Make your argument that it's pointless from a mathematical standpoint and help
spelling it out, not from some guilt-trip by wrongs of the past.

------
aftbit
I'm growing less sympathetic of the "it's impossible" argument against digital
backdoors. We've known how to do it for a long time: just add a second signing
key to every iPhone, and give it to the government.

Sure, this increases the risk that the key will be stolen by the bad guys. But
that's also a problem with good solutions. On the hyper-paranoid end, there's
something like the DNSSEC Root Signing Ceremony[1]. On a more practical note,
there's whatever Apple does with their current signing keys. After all, those
don't seem to have been stolen and used at large so far.

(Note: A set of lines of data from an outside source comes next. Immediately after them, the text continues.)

-- ==== Sys2Proof/Laws/Complete.lean ====
section
/-! SUPPORT. Under a valid configuration decoding never misses a field or a table: what is left to end it early is the packet
(`Eof`, `BadCode`), which the floor and residue operations absorb. -/

namespace Sys2Proof.Machine

/-- The state carries this configuration, these tables and this parameter. -/
structure State.On (c : Cfg) (T : Tab) (x : EofInResidue) (s : State) : Prop where
  cfg : s.cfg = c
  tab : s.tab = T
  eofInResidue : s.eofInResidue = x

theorem DecodeFrame.on {c : Cfg} {T : Tab} {x : EofInResidue} {s t : State} (h : DecodeFrame s t) (k : s.On c T x) :
    t.On c T x := ⟨h.cfg.trans k.cfg, h.tab.trans k.tab, h.eofInResidue.trans k.eofInResidue⟩

/-- Started with this configuration, the operation ends with it, and raises only what `E` allows. -/
def Within {α : Type} (c : Cfg) (T : Tab) (x : EofInResidue) (E : Failure → Prop) (op : Op α) : Prop :=
  ∀ s : State, s.On c T x → Sat op s (fun _ t => t.On c T x) (fun e t => t.On c T x ∧ E e)

/-- What the packet's bits can end a decode with. -/
def PacketEnds (e : Failure) : Prop := e = .eof ∨ e = .badCode

/-- What ends an operation that raises nothing. -/
def Never (_ : Failure) : Prop := False

/-- What ends `MAP0.INVERSE` early: `Eof` under `fail_packet` (44_residue.md R270). -/
def MappingEnds (x : EofInResidue) (e : Failure) : Prop := e = .eof ∧ x = .failPacket

variable {α β : Type} {c : Cfg} {T : Tab} {x : EofInResidue} {E E' : Failure → Prop}

theorem Within.pure (a : α) : Within c T x E (Pure.pure a : Op α) := fun _ h => h

theorem Within.modify {f : State → State} (h : ∀ s, DecodeFrame s (f s)) : Within c T x E (modify f : Op Unit) :=
  fun s k => (h s).on k

theorem Within.bind {op : Op α} {f : α → Op β} (h : Within c T x E op) (k : ∀ a, Within c T x E (f a)) :
    Within c T x E (op >>= f) := fun s hs => Sat.bind (h s hs) fun a t ht => k a t ht

theorem Within.get_bind {f : State → Op β} (k : ∀ s : State, s.On c T x → Within c T x E (f s)) :
    Within c T x E ((MonadStateOf.get : Op State) >>= f) := fun s hs => k s hs s hs

theorem Within.need_bind {o : Option α} {v : α} {f : α → Op β} (h : o = some v) (k : Within c T x E (f v)) :
    Within c T x E (need o >>= f) := by subst h; exact k

theorem Within.mono {op : Op α} (h : Within c T x E op) (k : ∀ e, E e → E' e) : Within c T x E' op := fun s hs =>
  (h s hs).mono (fun _ _ h => h) fun e _ h => ⟨h.1, k e h.2⟩

theorem Within.ite {p : Prop} [Decidable p] {op op' : Op α} (h : p → Within c T x E op) (k : ¬ p → Within c T x E op') :
    Within c T x E (if p then op else op') := by
  split
  · exact h ‹_›
  · exact k ‹_›

theorem Within.raise {f : Failure} (h : E f) : Within c T x E (Machine.raise f : Op α) := fun _ hs => ⟨hs, h⟩

theorem Within.absorb {op handler : Op α} (h : Within c T x PacketEnds op) (k : Within c T x Never handler) :
    Within c T x Never (Machine.absorb op handler) := fun s hs =>
  sat_absorb.2 <| (h s hs).mono (fun _ _ h => h) fun _ t he =>
    ⟨fun _ => k t he.1, fun hn => absurd he.2 hn⟩

theorem Within.forEach {body : β → Op Unit} : ∀ l : List β, (∀ y ∈ l, Within c T x E (body y)) →
    Within c T x E (Machine.forEach l body)
  | [], _ => Within.pure ()
  | y :: l, h => Within.bind (h y (by simp)) fun _ => Within.forEach l fun z hz => h z (by simp [hz])

theorem Within.collect {body : β → Op α} : ∀ l : List β, (∀ y ∈ l, Within c T x E (body y)) →
    Within c T x E (Machine.collect l body)
  | [], _ => Within.pure []
  | y :: l, h => Within.bind (h y (by simp)) fun _ =>
      Within.bind (Within.collect l fun z hz => h z (by simp [hz])) fun _ => Within.pure _

/-! ## Scalar and vector decode -/

theorem readBits_within (n : Nat) : Within c T x PacketEnds (readBits n) := fun s hs =>
  sat_readBits.2 ⟨fun _ => (DecodeFrame.advance n s).on hs, fun _ => ⟨((DecodeFrame.advance n s).trans (DecodeFrame.setEoff _)).on hs, .inl rfl⟩⟩

theorem decodeFrom_within (words : List (Option Codeword)) : ∀ (fuel : Nat) (w : Codeword),
    Within c T x PacketEnds (decodeFrom words fuel w)
  | 0, _ => Within.raise (.inr rfl)
  | fuel + 1, w => by
    refine Within.bind (Within.bind (readBits_within 1) fun _ => Within.pure _) fun bit => ?_
    dsimp only
    split
    · exact Within.pure _
    · exact Within.ite (fun _ => decodeFrom_within words fuel _) fun _ => Within.raise (.inr rfl)

theorem cbDecode_within {b : Nat} (h : HasWords T b) : Within c T x PacketEnds (cbDecode b) :=
  Within.get_bind fun _ hs => Within.need_bind (by rw [hs.tab]; exact h.choose_spec) (decodeFrom_within _ _ _)

theorem decodeValues_within {b : Nat} (h : HasValues c T b) : Within c T x PacketEnds (decodeValues b) :=
  Within.get_bind fun _ hs => Within.need_bind (by rw [hs.cfg]; exact h.2.1.choose_spec) <|
  Within.get_bind fun _ hs => Within.need_bind (by rw [hs.tab]; exact h.2.2.choose_spec) <|
  Within.bind (cbDecode_within h.1) fun _ => Within.pure _

theorem decodeFill_within {b : Nat} (h : HasValues c T b) (d : Target) (m : CombineMode) (offset n : Nat) :
    ∀ fuel i : Nat, Within c T x PacketEnds (decodeFill b d m offset n fuel i)
  | 0, _ => Within.pure ()
  | fuel + 1, i => by
    unfold decodeFill
    exact Within.ite (fun _ => Within.bind (decodeValues_within h) fun _ =>
      Within.bind (Within.modify (DecodeFrame.storeRun d m 1 _ _)) fun _ => decodeFill_within h d m offset n fuel _)
      fun _ => Within.pure ()

theorem decodeInterleaved_within {b : Nat} (h : HasValues c T b) (chlist : List Nat) (stop : Nat) :
    ∀ fuel p : Nat, Within c T x PacketEnds (decodeInterleaved b chlist stop fuel p)
  | 0, _ => Within.pure ()
  | fuel + 1, p => by
    unfold decodeInterleaved
    exact Within.ite (fun _ => Within.bind (decodeValues_within h) fun _ =>
      Within.bind (Within.modify (DecodeFrame.addInterleaved chlist _ _)) fun _ => decodeInterleaved_within h chlist stop fuel _)
      fun _ => Within.pure ()

theorem cbDecodeVs_within {b : Nat} (h : HasValues c T b) (d : Target) (m : CombineMode) (index step : Nat) :
    Within c T x PacketEnds (cbDecodeVs b d m index step) :=
  Within.bind (decodeValues_within h) fun _ =>
  Within.bind (Within.modify (DecodeFrame.storeRun d m step _ _)) fun _ => Within.pure _

/-! ## Floors -/

theorem readCoefficients_within {b : Nat} (h : HasValues c T b) (m dim : Nat) :
    ∀ fuel j : Nat, Within c T x PacketEnds (readCoefficients b m dim fuel j)
  | 0, _ => Within.pure ()
  | fuel + 1, j => by
    unfold readCoefficients
    exact Within.ite (fun _ => Within.bind (cbDecodeVs_within h _ _ _ _) fun _ => readCoefficients_within h m dim fuel _)
      fun _ => Within.pure ()

theorem f0Inverse1_within {f ch : Nat} {F : Floor0} (hF : fieldAt c.floor f = some (.type0 F))
    (hn : F.books.length = F.numbooks) (hb : ∀ b ∈ F.books, HasValues c T b) :
    Within c T x Never (f0Inverse1 f ch) := by
  refine Within.bind (Within.modify (DecodeFrame.setMemo _ _)) fun _ => Within.get_bind fun s hs => ?_
  refine Within.need_bind (v := F) (by simp [State.floor0At, hs.cfg, hF]) (Within.absorb ?_ (Within.pure _))
  unfold f0Pass1
  refine Within.bind (readBits_within _) fun _ => Within.ite (fun _ => Within.pure _) fun _ => ?_
  refine Within.bind (readBits_within _) fun k => Within.ite (fun _ => Within.pure _) fun hk => ?_
  have hk' : k < F.books.length := by omega
  have h := hb _ (List.getElem_mem hk')
  refine Within.need_bind (List.getElem?_eq_getElem hk') (Within.get_bind fun s hs => ?_)
  refine Within.need_bind (by rw [hs.cfg]; exact h.2.1.choose_spec) ?_
  refine Within.bind (readCoefficients_within h _ _ _ _) fun _ => Within.bind (fun s hs => ?_) fun _ => ?_
  · exact ⟨hs.cfg, hs.tab, hs.eofInResidue⟩
  · exact Within.bind (Within.modify fun s => DecodeFrame.setMemo _ _ s) fun _ => Within.pure _

theorem readPost_within {k : FloorClass} (h : ClassUsable T k) (cval : Nat) :
    Within c T x PacketEnds (readPost k cval) := by
  unfold readPost
  split
  · rename_i b hb
    refine cbDecode_within (h.2 b ?_)
    exact List.mem_of_getElem? (Option.join_eq_some_iff.1 hb)
  · exact Within.pure _

theorem readPosts_within {k : FloorClass} (h : ClassUsable T k) :
    ∀ left cval : Nat, Within c T x PacketEnds (readPosts k left cval)
  | 0, _ => Within.pure _
  | left + 1, cval => by
    unfold readPosts
    exact Within.bind (readPost_within h _) fun _ => Within.bind (readPosts_within h left _) fun _ => Within.pure _

theorem readPartitions_within {F : Floor1} : ∀ l : List Nat, (∀ n ∈ l, ∃ k, F.classes[n]? = some k ∧ ClassUsable T k) →
    Within c T x PacketEnds (readPartitions F l)
  | [], _ => Within.pure _
  | n :: l, h => by
    obtain ⟨k, hk, hu⟩ := h n (by simp)
    unfold readPartitions
    refine Within.need_bind hk (Within.bind ?_ fun _ => Within.bind (readPosts_within hu _ _) fun _ =>
      Within.bind (readPartitions_within l fun m hm => h m (by simp [hm])) fun _ => Within.pure _)
    unfold readClassValue
    refine Within.ite (fun _ => Within.pure _) fun hs => ?_
    obtain ⟨b, hb, hw⟩ := hu.1 hs
    exact Within.need_bind hb (cbDecode_within hw)

theorem f1Inverse1_within {f ch : Nat} {F : Floor1} {T1 : Floor1Table} (hF : fieldAt c.floor f = some (.type1 F))
    (hT : fieldAt T.floor1 f = some T1)
    (hk : ∀ n ∈ F.partitionclass, ∃ k, F.classes[n]? = some k ∧ ClassUsable T k) :
    Within c T x Never (f1Inverse1 f ch) := by
  refine Within.bind (Within.modify (DecodeFrame.setMemo _ _)) fun _ => Within.get_bind fun s hs => ?_
  refine Within.need_bind (v := F) (by simp [State.floor1At, hs.cfg, hF]) (Within.get_bind fun s hs => ?_)
  refine Within.need_bind (hs.tab ▸ hT) (Within.absorb ?_ (Within.pure _))
  unfold f1Pass1
  refine Within.bind (Within.bind (readBits_within 1) fun _ => Within.pure _) fun _ =>
    Within.ite (fun _ => Within.pure _) fun _ => ?_
  exact Within.bind (readBits_within _) fun _ => Within.bind (readBits_within _) fun _ =>
    Within.bind (readPartitions_within _ hk) fun _ => Within.bind (Within.modify (DecodeFrame.setMemo _ _)) fun _ =>
    Within.pure _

Of course, this is still a terrible idea, mostly because governments are not
often working in individuals' best interests. But it's far from "impossible"
to meet the requirements being handed down by US.gov with only a reasonable
level of risk.

[1]: [https://www.cloudflare.com/dnssec/root-signing-
ceremony/](https://www.cloudflare.com/dnssec/root-signing-ceremony/)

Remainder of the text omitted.